── MATERIAL FOR THIS TASK
-- ==== Sys2Proof/Syntax.lean ====
section
/-!
DEFINITION. The commands of the block: one constructor for each row of spec/opcode_table.json, with the
operands the command carries from outside.
-/
namespace Sys2Proof
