/-- The address of a register family: page × 256 + first offset. -/
def regAddr (r : Reg) : Nat :=
  match r with
  | .laneMode => 0x800
  | .laneState => 0x801
  | .laneMac => 0x802
  | .laneIpv4 => 0x808
  | .lanePrefix => 0x80C
  | .laneVlan => 0x80E
  | .laneGw => 0x810
  | .laneFlags => 0x814
  | .lanePair => 0x880
  | .laneUp => 0x881
  | .laneGateSel => 0x882
  | .laneGate => 0x884
  | .flowRxPool => 0x900
  | .flowRxActive => 0x904
  | .flowRxStat => 0x906
  | .flowTxActive => 0x940
  | .flowTxStat => 0x942
  | .flowTxResv => 0x944
  | .timDpllState => 0x700
  | .timDpllFlags => 0x701
  | .timRefActive => 0x702
  | .timPhaseErr => 0x704
  | .timFreqOff => 0x708
  | .timDpllCfg => 0x70C
  | .timWtr => 0x70E
  | .timHoldover => 0x710
  | .timStateAge => 0x714
  | .timRefCfg => 0x718
  | .timRefStat => 0x730
  | .timPtpCfg => 0x73C
  | .timPtpIntv => 0x740
  | .timPtpPrio => 0x744
  | .timPortCfg => 0x746
  | .timPortStat => 0x748
  | .timParentGm => 0x74C
  | .timParentQ => 0x754
  | .timTod => 0x758
  | .timTodSet => 0x764
  | .timLaneDly => 0x770
  | .timGmAccept => 0x780
  | .timMclkCfg => 0x788
  | .timWckoCfg => 0x789
  | .timPpsCfg => 0x78A
  | .timRealign => 0x78B
  | .timFpCfg => 0x78C
  | .timOutOffset => 0x79C
  | .timPoundCfg => 0x7AE
  | .timPoundState => 0x7D0
  | .timPoundSel => 0x7D4
  | .timPoundView => 0x7D8
  | .liftUnitsFree => 0xA00
  | .liftOutFree => 0xA02
  | .liftStat => 0xA03
  | .liftGrade => 0xA04
  | .liftDown => 0xA08
  | .liftRun => 0xA10
  | .mtxCommit => 0xB00
  | .mtxWhen => 0xB02
  | .mtxCommitStat => 0xB0C
  | .mtxBerths => 0xB10
  | .mtxSwaps => 0xB18
  | .mtxLastSwap => 0xB60
  | .mtxTgen => 0xB70
  | .mixDspUse => 0xB20
  | .mixDspRun => 0xB28
  | .mixStat => 0xB30
  | .mixDspFree => 0xB34
  | .dynDelayFree => 0xC00
  | .dynStat => 0xC04
  | .dynSilCount => 0xC06
  | .dynSilent => 0xC08
  | .ainCfg => 0x400
  | .ainGain => 0x460
  | .ainOvl => 0x490
  | .ainPhOn => 0x498
  | .ainPhFault => 0x4A0
  | .ainBusy => 0x4A8
  | .ainPhMa => 0x4B0
  | .ainPhCfg => 0x4BC
  | .ainBankPwr => 0x4BE
  | .aoutGain => 0x500
  | .aoutLive => 0x550
  | .aoutLen => 0x5A0
  | .aoutHpen => 0x5A4
  | .aoutHpcfg => 0x5A5
  | .aoutHpz => 0x5AC
  | .aoutHpstat => 0x5BC
  | .aoutPwr => 0x5C0
  | .aoutJdet => 0x5C8
  | .aoutJdetChg => 0x5CA
  | .aoutStat => 0x5CC
  | .spkGain => 0x600
  | .spkLive => 0x608
  | .spkEn => 0x610
  | .spkCfg => 0x614
  | .spkPair => 0x634
  | .spkProtCfg => 0x635
  | .spkBoostCfg => 0x636
  | .spkClear => 0x638
  | .spkStat => 0x63C
  | .spkMeas => 0x64C
  | .spkLim => 0x65C
  | .spkBoostStat => 0x66C
  | .spkPeak => 0x670
  | .spkFlags => 0x674
  | .spkLink => 0x676
  | .monCfg => 0x300
  | .monStat => 0x302
  | .monExtref => 0x304
  | .monData => 0x308
  | .monUrg => 0x314
  | .monUrgStat => 0x31C
  | .monCal => 0x320
  | .monCalStat => 0x322
  | .monCalVal => 0x324
  | .monTdac => 0x328
  | .monTdacStat => 0x32C
  | .monSeqPos => 0x330
  | .monLoops => 0x334
  | .monInSel => 0x338
  | .monInView => 0x33C
  | .nrgState => 0x200
  | .nrgFlags => 0x201
  | .nrgCfg => 0x202
  | .nrgDcWin => 0x204
  | .nrgBatCfg => 0x208
  | .nrgShunt => 0x20C
  | .nrgDcPmax => 0x210
  | .nrgTheta => 0x212
  | .nrgAmbRow => 0x213
  | .nrgRuntime => 0x214
  | .nrgReserve => 0x218
  | .nrgBatCap => 0x21C
  | .nrgBatRemain => 0x220
  | .nrgAllow => 0x224
  | .nrgPower => 0x228
  | .nrgForecast => 0x22C
  | .nrgEta => 0x230
  | .nrgAmbient => 0x234
  | .nrgForce => 0x236
  | .nrgBatTime => 0x238
  | .nrgDcinMj => 0x240
  | .nrgBatinMj => 0x248
  | .nrgPvinMj => 0x250
  | .nrgSpkMj => 0x258
  | .nrgSpkUnkMj => 0x278
  | .nrgHandovers => 0x280
  | .pwrState => 0x100
  | .pwrReq => 0x102
  | .pwrStat => 0x103
  | .pwrWakeEn => 0x104
  | .pwrRetain => 0x106
  | .pwrDomain => 0x10A
  | .pwrLast => 0x10E
  | .pwrWatchCfg => 0x118
  | .pwrWatch => 0x120
  | .pwrResTick => 0x160
  | .pwrResEntry => 0x180
  | .pwrWatchCycles => 0x190
  | .podCfg => 0xF00
  | .podLink => 0xF04
  | .podTx => 0xF06
  | .podStat => 0xF08
  | .podFlags => 0xF09
  | .podCycle => 0xF0A
  | .podUnits => 0xF0C
  | .devAttn => 0xA0
  | .hbSession => 0xA1
  | .hbChal => 0xA4
  | .hbLogin => 0xB4
  | .hbCfg => 0xF10
  | .hbStat => 0xF12
  | .hbMsgCtl => 0xF14
  | .hbMsgStat => 0xF16
  | .hbMsgFifo => 0xF40
  | .cntCfg => 0xE00
  | .cntCmd => 0xE04
  | .cntStat => 0xE05
  | .cntLast => 0xE08
  | .cntRdSlot => 0xE0C
  | .cntRdIndex => 0xE0E
  | .cntRdData => 0xE10
  | .towCfg => 0xE20
  | .towStat => 0xE24
  | .towLost => 0xE28
  | .intStat => 0xFC0
  | .intSel => 0xFC2
  | .intLog => 0xFC4
  | .intLast => 0xFD4
  | .devId => 0x0
  | .devVariant => 0x2
  | .devOtp => 0x3
  | .devRev => 0x4
  | .devLoadTime => 0x6
  | .devRomVer => 0x8
  | .devUptime => 0xC
  | .devSerial => 0x10
  | .devMacBase => 0x20
  | .devWrapPub => 0x28
  | .devCap => 0x48
  | .devStart => 0x88
  | .devMfSeq => 0x8C
  | .devMfLabel => 0x90
  | .devStatus => 0xD6
  | .devMfWrite => 0xDA
  | .devTemp => 0xE0
  | .devSupply => 0xEA
  | .mfpIn => 0xF18
  | .mfpOut => 0xF1A
  | .mfpEdge => 0xF1C
  | .mfpStat => 0xF1E
  | .mfpTsSel => 0xF1F
  | .mfpTs => 0xF20
  | .mfpFunc => 0xF50
  | .mfpArg => 0xF60
  | .mfpTime => 0xF80
  | .mfpEvt => 0xF90
  | .berthReset => 0xD00
  | .berthResetStat => 0xD01
  | .berthPresent => 0xD03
────
EXERCISE BRIEF: The full listing above should be transcribed exactly.

ANSWER TO THIS PROBLEM:
-- ==== Sys2Proof/Syntax.lean ====
section
/-!
DEFINITION. The commands of the block: one constructor for each row of spec/opcode_table.json, with the
operands the command carries from outside.
-/
namespace Sys2Proof
/-- The address of a register family: page × 256 + first offset. -/
def regAddr (r : Reg) : Nat :=
  match r with
  | .laneMode => 0x800
  | .laneState => 0x801
  | .laneMac => 0x802
  | .laneIpv4 => 0x808
  | .lanePrefix => 0x80C
  | .laneVlan => 0x80E
  | .laneGw => 0x810
  | .laneFlags => 0x814
  | .lanePair => 0x880
  | .laneUp => 0x881
  | .laneGateSel => 0x882
  | .laneGate => 0x884
  | .flowRxPool => 0x900
  | .flowRxActive => 0x904
  | .flowRxStat => 0x906
  | .flowTxActive => 0x940
  | .flowTxStat => 0x942
  | .flowTxResv => 0x944
  | .timDpllState => 0x700
  | .timDpllFlags => 0x701
  | .timRefActive => 0x702
  | .timPhaseErr => 0x704
  | .timFreqOff => 0x708
  | .timDpllCfg => 0x70C
  | .timWtr => 0x70E
  | .timHoldover => 0x710
  | .timStateAge => 0x714
  | .timRefCfg => 0x718
  | .timRefStat => 0x730
  | .timPtpCfg => 0x73C
  | .timPtpIntv => 0x740
  | .timPtpPrio => 0x744
  | .timPortCfg => 0x746
  | .timPortStat => 0x748
  | .timParentGm => 0x74C
  | .timParentQ => 0x754
  | .timTod => 0x758
  | .timTodSet => 0x764
  | .timLaneDly => 0x770
  | .timGmAccept => 0x780
  | .timMclkCfg => 0x788
  | .timWckoCfg => 0x789
  | .timPpsCfg => 0x78A
  | .timRealign => 0x78B
  | .timFpCfg => 0x78C
  | .timOutOffset => 0x79C
  | .timPoundCfg => 0x7AE
  | .timPoundState => 0x7D0
  | .timPoundSel => 0x7D4
  | .timPoundView => 0x7D8
  | .liftUnitsFree => 0xA00
  | .liftOutFree => 0xA02
  | .liftStat => 0xA03
  | .liftGrade => 0xA04
  | .liftDown => 0xA08
  | .liftRun => 0xA10
  | .mtxCommit => 0xB00
  | .mtxWhen => 0xB02
  | .mtxCommitStat => 0xB0C
  | .mtxBerths => 0xB10
  | .mtxSwaps => 0xB18
  | .mtxLastSwap => 0xB60
  | .mtxTgen => 0xB70
  | .mixDspUse => 0xB20
  | .mixDspRun => 0xB28
  | .mixStat => 0xB30
  | .mixDspFree => 0xB34
  | .dynDelayFree => 0xC00
  | .dynStat => 0xC04
  | .dynSilCount => 0xC06
  | .dynSilent => 0xC08
  | .ainCfg => 0x400
  | .ainGain => 0x460
  | .ainOvl => 0x490
  | .ainPhOn => 0x498
  | .ainPhFault => 0x4A0
  | .ainBusy => 0x4A8
  | .ainPhMa => 0x4B0
  | .ainPhCfg => 0x4BC
  | .ainBankPwr => 0x4BE
  | .aoutGain => 0x500
  | .aoutLive => 0x550
  | .aoutLen => 0x5A0
  | .aoutHpen => 0x5A4
  | .aoutHpcfg => 0x5A5
  | .aoutHpz => 0x5AC
  | .aoutHpstat => 0x5BC
  | .aoutPwr => 0x5C0
  | .aoutJdet => 0x5C8
  | .aoutJdetChg => 0x5CA
  | .aoutStat => 0x5CC
  | .spkGain => 0x600
  | .spkLive => 0x608
  | .spkEn => 0x610
  | .spkCfg => 0x614
  | .spkPair => 0x634
  | .spkProtCfg => 0x635
  | .spkBoostCfg => 0x636
  | .spkClear => 0x638
  | .spkStat => 0x63C
  | .spkMeas => 0x64C
  | .spkLim => 0x65C
  | .spkBoostStat => 0x66C
  | .spkPeak => 0x670
  | .spkFlags => 0x674
  | .spkLink => 0x676
  | .monCfg => 0x300
  | .monStat => 0x302
  | .monExtref => 0x304
  | .monData => 0x308
  | .monUrg => 0x314
  | .monUrgStat => 0x31C
  | .monCal => 0x320
  | .monCalStat => 0x322
  | .monCalVal => 0x324
  | .monTdac => 0x328
  | .monTdacStat => 0x32C
  | .monSeqPos => 0x330
  | .monLoops => 0x334
  | .monInSel => 0x338
  | .monInView => 0x33C
  | .nrgState => 0x200
  | .nrgFlags => 0x201
  | .nrgCfg => 0x202
  | .nrgDcWin => 0x204
  | .nrgBatCfg => 0x208
  | .nrgShunt => 0x20C
  | .nrgDcPmax => 0x210
  | .nrgTheta => 0x212
  | .nrgAmbRow => 0x213
  | .nrgRuntime => 0x214
  | .nrgReserve => 0x218
  | .nrgBatCap => 0x21C
  | .nrgBatRemain => 0x220
  | .nrgAllow => 0x224
  | .nrgPower => 0x228
  | .nrgForecast => 0x22C
  | .nrgEta => 0x230
  | .nrgAmbient => 0x234
  | .nrgForce => 0x236
  | .nrgBatTime => 0x238
  | .nrgDcinMj => 0x240
  | .nrgBatinMj => 0x248
  | .nrgPvinMj => 0x250
  | .nrgSpkMj => 0x258
  | .nrgSpkUnkMj => 0x278
  | .nrgHandovers => 0x280
  | .pwrState => 0x100
  | .pwrReq => 0x102
  | .pwrStat => 0x103
  | .pwrWakeEn => 0x104
  | .pwrRetain => 0x106
  | .pwrDomain => 0x10A
  | .pwrLast => 0x10E
  | .pwrWatchCfg => 0x118
  | .pwrWatch => 0x120
  | .pwrResTick => 0x160
  | .pwrResEntry => 0x180
  | .pwrWatchCycles => 0x190
  | .podCfg => 0xF00
  | .podLink => 0xF04
  | .podTx => 0xF06
  | .podStat => 0xF08
  | .podFlags => 0xF09
  | .podCycle => 0xF0A
  | .podUnits => 0xF0C
  | .devAttn => 0xA0
  | .hbSession => 0xA1
  | .hbChal => 0xA4
  | .hbLogin => 0xB4
  | .hbCfg => 0xF10
  | .hbStat => 0xF12
  | .hbMsgCtl => 0xF14
  | .hbMsgStat => 0xF16
  | .hbMsgFifo => 0xF40
  | .cntCfg => 0xE00
  | .cntCmd => 0xE04
  | .cntStat => 0xE05
  | .cntLast => 0xE08
  | .cntRdSlot => 0xE0C
  | .cntRdIndex => 0xE0E
  | .cntRdData => 0xE10
  | .towCfg => 0xE20
  | .towStat => 0xE24
  | .towLost => 0xE28
  | .intStat => 0xFC0
  | .intSel => 0xFC2
  | .intLog => 0xFC4
  | .intLast => 0xFD4
  | .devId => 0x0
  | .devVariant => 0x2
  | .devOtp => 0x3
  | .devRev => 0x4
  | .devLoadTime => 0x6
  | .devRomVer => 0x8
  | .devUptime => 0xC
  | .devSerial => 0x10
  | .devMacBase => 0x20
  | .devWrapPub => 0x28
  | .devCap => 0x48
  | .devStart => 0x88
  | .devMfSeq => 0x8C
  | .devMfLabel => 0x90
  | .devStatus => 0xD6
  | .devMfWrite => 0xDA
  | .devTemp => 0xE0
  | .devSupply => 0xEA
  | .mfpIn => 0xF18
  | .mfpOut => 0xF1A
  | .mfpEdge => 0xF1C
  | .mfpStat => 0xF1E
  | .mfpTsSel => 0xF1F
  | .mfpTs => 0xF20
  | .mfpFunc => 0xF50
  | .mfpArg => 0xF60
  | .mfpTime => 0xF80
  | .mfpEvt => 0xF90
  | .berthReset => 0xD00
  | .berthResetStat => 0xD01
  | .berthPresent => 0xD03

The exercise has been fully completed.